One of the few French castles that are still inhabited by their owner, Chateau du Plessis-Bourre managed to withstand the test of time quite well, as it is one of the best preserved castles in Europe. Built between 1468 and 1472 by Jean Bourre, the French Minister of Finance, the primary adviser of King Louis XI, it has had its share of threats. Nevertheless, it had not once been modified externally since construction, unlike most castles, which makes it quite unique. In 1911, it was purchased by the Reille-Soult de Dalmatie family. It was later passed on to François Reille-Soult, the Duke of Dalmatie, and in 1978 to Antoinette de Ferrieres de Sauvebeuf, who took on the responsibility of maintaining the castle, moving in with her three children and her husband, Count Bruno de Sauvebeuf. The castle is now the family’s permanent residence, and they have assumed the responsibility of preserving its charm and authenticity.

It may give the impression of a fortification, a defensive castle, but there’s more to it than meets the eye. In fact, the interiors were designed from the very beginning to cater for the most luxurious and extravagant lifestyle. With a fully working drawbridge, surrounded by a moat, with castle dungeons and finely decorated chambers, this luxurious residence was featured in several historical movies, and is also open to the public.

1. Windsor Castle, Berkshire

Known as the world’s largest inhabited castle, Windsor is all about extravagance. Forget everything you knew about your average picturesque and intimate castles and think all superlative. The floor area of the Windsor covers an approximate 484,000 square feet, and there are almost 1,000 rooms in this gigantic palace. With more than 900 years of royalty encased in its walls, it has been continuously inhabited for almost 1,000 years, during which time it was modified and refurbished by the English monarchs themselves.
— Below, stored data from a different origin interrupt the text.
/-- A loop opens above one that ends at its own word and above one that does not; a loop with no iterations; LBRK; the end test. -/
theorem test_witness_Loops : (box 0 [(2, 4)]).guardOk .always = true ∧ (box 0 [(2, 4)]).me.guardTrue .always = true ∧ (lf 2 3 2).fin ≠ 0 ∧
    ((lf 2 3 2).cnt.setWidth 64 : Word) ≠ 0 ∧ (box 0 [(2, 4)]).myCore.ready 0 2 = true ∧ (box 0 [(2, 4)]).getS 2 ≠ 0 ∧
    (∀ m, m < 2 → ((box 0 [(2, 4)]).me.loop m).act = false) ∧
    (let s := looping.modMe fun x => { x with pc := 16 }
     s.guardOk .always = true ∧ s.me.guardTrue .always = true ∧ (s.me.loop 1).act = true ∧ (s.me.loop 1).endw = s.me.pc ∧
     ((s.me.loop 1).lc + 1).toNat < (s.me.loop 1).trip.toNat ∧ s.myCore.ready 0 2 = true ∧ s.getS 2 = 0) ∧
    (∀ m, m < 1 → (looping.me.loop m).act = false) ∧ looping.guardOk notP1 = true ∧ looping.me.guardTrue notP1 = false ∧
    looping.guardOk .always = true ∧ looping.me.guardTrue .always = true ∧ (looping.me.loop 1).act = true ∧
    (box 0 []).guardOk .always = true ∧ ((box 0 []).me.loop 1).act = false ∧
    ((fun e : Word => e == 16) (looping.me.loop 1).endw) = true ∧ ((looping.me.loop 1).lc + 1).toNat < (looping.me.loop 1).trip.toNat := by
  decide +kernel

theorem test_witness_SystemCall : (0x6000001F00000003 : Word).extractLsb' 56 8 = 0x60 ∧ (0x6000001F00000003 : Word).extractLsb' 32 24 = 0x1F ∧
    (box 0 []).goes 0 .always [] = true ∧ (box 0 []).myCore.drained 0 = true := by decide +kernel

/-- A load of context 0 is outstanding; a trap of context 1 waits. -/
theorem test_witness_TrapEntry : (box 2 []).myCore.drained 0 = true ∧
    (boxC 0 [] fun x => { x with busy := [(3, 5)] }).myCore.drained 0 = false ∧
    ((State.reset.modCtx 0 1 fun x => { x with run := .trapping 0x11 7 64 }).ctx 0 1).run = .trapping 0x11 7 64 ∧
    ((State.reset.modCtx 0 1 fun x => { x with run := .trapping 0x11 7 64 }).core 0).drained 1 = true ∧
    ((State.reset.modCtx 0 1 fun x => { x with run := .trapping 0x11 7 64 }).ctx 0 1).delay = none := by decide +kernel

theorem test_witness_TrapReturn : ([((0x211 : Word), (0 : Word)), (0x111, 4), (0x011, 64)].all fun p =>
      (boxC 1 [] fun x => { x with trapCause := p.1, trapPc := p.2 }).goes 1 .always []) = true ∧
    1 < ((0x211 : Word).extractLsb' 8 2).toNat ∧ ((0x111 : Word).extractLsb' 8 2).toNat ≤ 1 ∧ (4 : Word).extractLsb' 0 3 ≠ 0 ∧
    ((0x011 : Word).extractLsb' 8 2).toNat ≤ 1 ∧ (64 : Word).extractLsb' 0 3 = 0 ∧ (box 0 []).goes 0 .always [] = true := by decide +kernel

theorem test_witness_PrivilegeRefused : (box 0 []).me.level = 0 ∧ (3 : Nat) < 4 ∧ ((imm 0 0 0x113).x.extractLsb' 8 2).toNat ≠ (box 0 []).curCtx := by
  decide +kernel

theorem test_witness_ControlReads : (∀ n ∈ [0, 0x8F], (box 1 []).goes (readLevel n) .always [] = true) ∧
    ∀ n ∈ [0x10, 0x20, 0x41, 0xA0, 0xB3, 0xBF], (box 0 []).goes (readLevel n) .always [] = true := by decide +kernel

theorem test_witness_ControlWrites : (box 1 [(2, 64)]).goes 1 .always [2] = true ∧ (box 0 [(2, 64)]).goes 0 .always [2] = true ∧
    (64 : Word).extractLsb' 0 6 = 0 ∧ (4 : Word).extractLsb' 0 6 ≠ 0 ∧ (0x211 : Word).extractLsb' 10 54 = 0 ∧ (0x211 : Word).extractLsb' 8 2 ≠ 3 ∧
    (0x400 : Word).extractLsb' 10 54 ≠ 0 ∧ (0x300 : Word).extractLsb' 8 2 = 3 ∧ (1 : Word).extractLsb' 1 63 = 0 ∧ (2 : Word).extractLsb' 1 63 ≠ 0 ∧
    (let v : Word := 0x40000000100
     v.extractLsb' 43 21 = 0 ∧ v.extractLsb' 10 22 = 0 ∧ (v.extractLsb' 32 11).toNat ≤ 1024) ∧
    ¬(((0x40100000000 : Word).extractLsb' 32 11).toNat ≤ 1024) ∧ (4 : Word).extractLsb' 0 3 ≠ 0 ∧
    (0x0100000000000008 : Word).extractLsb' 0 3 = 0 ∧ (0x0100000000000008 : Word).extractLsb' 56 8 ≠ 0 ∧ (64 : Word).extractLsb' 56 8 = 0 ∧
    (let v : Word := 0x3C00000080003F80
     (∀ b ∈ [0, 16, 32, 48], bf16Plain (v.extractLsb' b 16) = true) ∧ (v.extractLsb' 48 15).toNat ≤ 0x3C00) ∧
    ¬(((0x3C01000000000000 : Word).extractLsb' 48 15).toNat ≤ 0x3C00) ∧
    (let v : Word := 0x800003FF00003F80
     v.extractLsb' 42 21 = 0 ∧ v.extractLsb' 16 16 = 0 ∧ (v.extractLsb' 0 15).toNat ≤ 0x3F80 ∧ v.getLsbD 63 = true) ∧
    (0x3F80 : Word).getLsbD 63 = false ∧ (0x10000 : Word).extractLsb' 16 16 ≠ 0 ∧
    (box 1 []).myCore.tileQ 0 = 0 ∧
    (3 : Word).extractLsb' 5 59 = 0 ∧ (0x20 : Word).extractLsb' 5 59 ≠ 0 ∧ viewBase 0x0000030000000040 % 64 = 0 ∧
    viewStride 0x0000030000000040 % 64 = 0 ∧ (0x0000030000000040 : Word).extractLsb' 48 16 = 0 ∧ (0x0000030000000040 : Word).extractLsb' 16 16 = 0 ∧
    ¬(viewBase 1 % 64 = 0) ∧ viewBase 0x10000 % 64 = 0 ∧ viewStride 0x10000 % 64 = 0 ∧ (0x10000 : Word).extractLsb' 16 16 ≠ 0 := by decide +kernel

/-- A page and a space dropped; a bank of the own context at task level, and one of another context at runtime level. -/
theorem test_witness_TranslationsAndBanks : (box 1 [(2, 0x200000)]).goes 1 .always [2] = true ∧ (box 1 []).goes 1 .always [] = true ∧
    (box 0 []).goes 0 .always [] = true ∧
    ((0x80 : BitVec 32).extractLsb' 8 2).toNat = (box 0 []).curCtx ∧ ((0x180 : BitVec 32).extractLsb' 8 2).toNat ≠ (box 1 []).curCtx ∧
    ∀ b, b < 4 → (box 0 []).myCore.bankBusy 0 b = false ∧ (box 1 []).myCore.bankBusy 1 b = false := by decide +kernel

/-! ## Hypotheses are met: memory, rows, tasks -/

/-- Two continuations come to the same end: both are called with one argument, or neither is called. -/
def Both {α : Type} (b1 b2 : α → Issue) (i j : Issue) : Prop := (∃ r, i = b1 r ∧ j = b2 r) ∨ i = j

theorem Both.ite {α : Type} {b1 b2 : α → Issue} {c : Prop} [Decidable c] {t e t' e' : Issue} (h1 : Both b1 b2 t t') (h2 : Both b1 b2 e e') :
    Both b1 b2 (if c then t else e) (if c then t' else e') := by split <;> assumption

theorem Both.stop {α : Type} {b1 b2 : α → Issue} (i : Issue) : Both b1 b2 i i := .inr rfl

theorem checkDiscard_both (s : State) (now : Bool) {α : Type} {b1 b2 : α → Issue} {i j : Issue} (h : Both b1 b2 i j) :
    Both b1 b2 (s.checkDiscard now i) (s.checkDiscard now j) := by
  unfold State.checkDiscard
  cases s.me.discard with
  | none => exact h
  | some a => exact .ite (.stop _) h

theorem rowAccess_both (s : State) (f : MF) (n : Nat) (w : Bool) (m : Lanes) (ready : RowAcc → Bool) (b1 b2 : RowAcc → Issue) :
    Both b1 b2 (s.rowAccess f n w m ready b1) (s.rowAccess f n w m ready b2) := by
  unfold State.rowAccess
  dsimp only
  refine .ite (.stop _) (.ite (.stop _) (.ite (.stop _) ?_))
  generalize s.lookAll _ _ _ = o
  cases o with
  | wait a => exact .stop _
  | miss a => exact .stop _
  | malformed a => exact .stop _
  | ok trs =>
  refine .ite (.stop _) (.ite (.stop _) (.ite (.stop _) ?_))
  generalize (if (f.b != 0) = true then List.find? _ _ else none) = o
  cases o with
  | some p => exact .stop _
  | none =>
  refine .ite (.stop _) (.ite (.stop _) ?_)
  generalize (if (f.b != 0 && !w && s.me.dbgLayout.getLsbD 0) = true then _ else []) = o
  cases o with
  | cons p => exact .stop _
  | nil => exact .ite (.stop _) (checkDiscard_both s _ (.inl ⟨_, rfl, rfl⟩))

theorem ownOperand_both (s : State) (a : Word) (m : Option Word) (l : List Nat) (b1 b2 : Issue) :
    Both (fun _ : Unit => b1) (fun _ => b2) (s.ownOperand a m l b1) (s.ownOperand a m l b2) := by
  unfold State.ownOperand
  dsimp only
  repeat' split
  all_goals first | exact .inl ⟨(), rfl, rfl⟩ | exact .inr rfl

/-- Cause of a trap. -/
def causeOf : Issue → Nat
  | .trap n _ => n
  | _ => 0

theorem Both.run {α : Type} [DecidableEq α] {F : (α → Issue) → Issue} (r : α) (h : ∀ b1 b2, Both b1 b2 (F b1) (F b2))
    (h1 : causeOf (F fun q => .trap (if q = r then 1000 else 2000) 0) = 1000)
    (h2 : causeOf (F fun q => .trap (if q = r then 3000 else 2000) 0) = 3000) : ∀ b, F b = b r := by
  intro b
  rcases h b (fun q => .trap (if q = r then 1000 else 2000) 0) with ⟨q, hq, ht⟩ | he
  · rw [ht] at h1
    by_cases e : q = r
    · rw [hq, e]
    · simp [causeOf, e] at h1
  · rcases h b (fun q => .trap (if q = r then 3000 else 2000) 0) with ⟨q, hq, ht⟩ | he2
    · rw [ht] at h2
      by_cases e : q = r
      · rw [hq, e]
      · simp [causeOf, e] at h2
    · rw [← he] at h1; rw [← he2, h1] at h2; cases h2
/-- The checks of a block's pieces (R355, R167): called with one argument or not at all. -/
theorem checkBlock_both (s : State) (ea : Word) (b1 b2 : List Nat → Issue) : ∀ (l g : List Nat),
    Both b1 b2 (s.checkBlock ea l g b1) (s.checkBlock ea l g b2)
  | [], g => .inl ⟨g, rfl, rfl⟩
  | i :: t, g => by
    unfold State.checkBlock State.checkAccess
    refine .ite (.stop _) (.ite (.stop _) (.ite (.stop _) (.ite (.stop _) ?_)))
    generalize s.look _ _ _ = o
    cases o with
    | wait => exact .stop _
    | miss => exact .stop _
    | malformed => exact .stop _
    | ok pa at' =>
    refine .ite (.stop _) (.ite (.stop _) (.ite (.stop _) (.ite (.stop _) (.ite (.stop _) (.ite (.stop _) (.ite (.stop _) (.ite (.stop _) ?_)))))))
    exact checkDiscard_both s _ (checkBlock_both s ea b1 b2 t _)

/-- Pages of 2 MiB mapped for core 0: virtual address and leaf entry. -/
def withPages (ps : List (Nat × Nat)) (s : State) : State :=
  s.modMy fun x => { x with tlb := ps.map fun p => ⟨0, p.1, 0x200000, BitVec.ofNat 64 p.2⟩ }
It was originally a wooden mott-and-bailey castle built by William the Conqueror high above the Thames, and the outer walls we see today are in the exact same position as they were in 1070. Henry II rebuilt the fortification in stone in 1170, and in 1360 Edward III built the enormous St. George’s Hall for the Knights of the Order of the Garter. Oliver Cromwell captured the castle during the Civil War in 1642 and turned it into a prison and headquarters of the parliamentary forces. Charles II restored the castle, but it was George IV and his fine taste in arts that transformed it into the opulent jewel it is today. On November 1992, a major fire started in the Private Chapel. Over 100 rooms were destroyed by the fire. Restorations took five years and cost $59.2 million.

A popular tourist attraction, associated with the British Royal Family and renowned for its architectural design, Windsor is one of the official residences of Queen Elizabeth II and can only be visited when her Majesty the Queen of England is not present in the castle.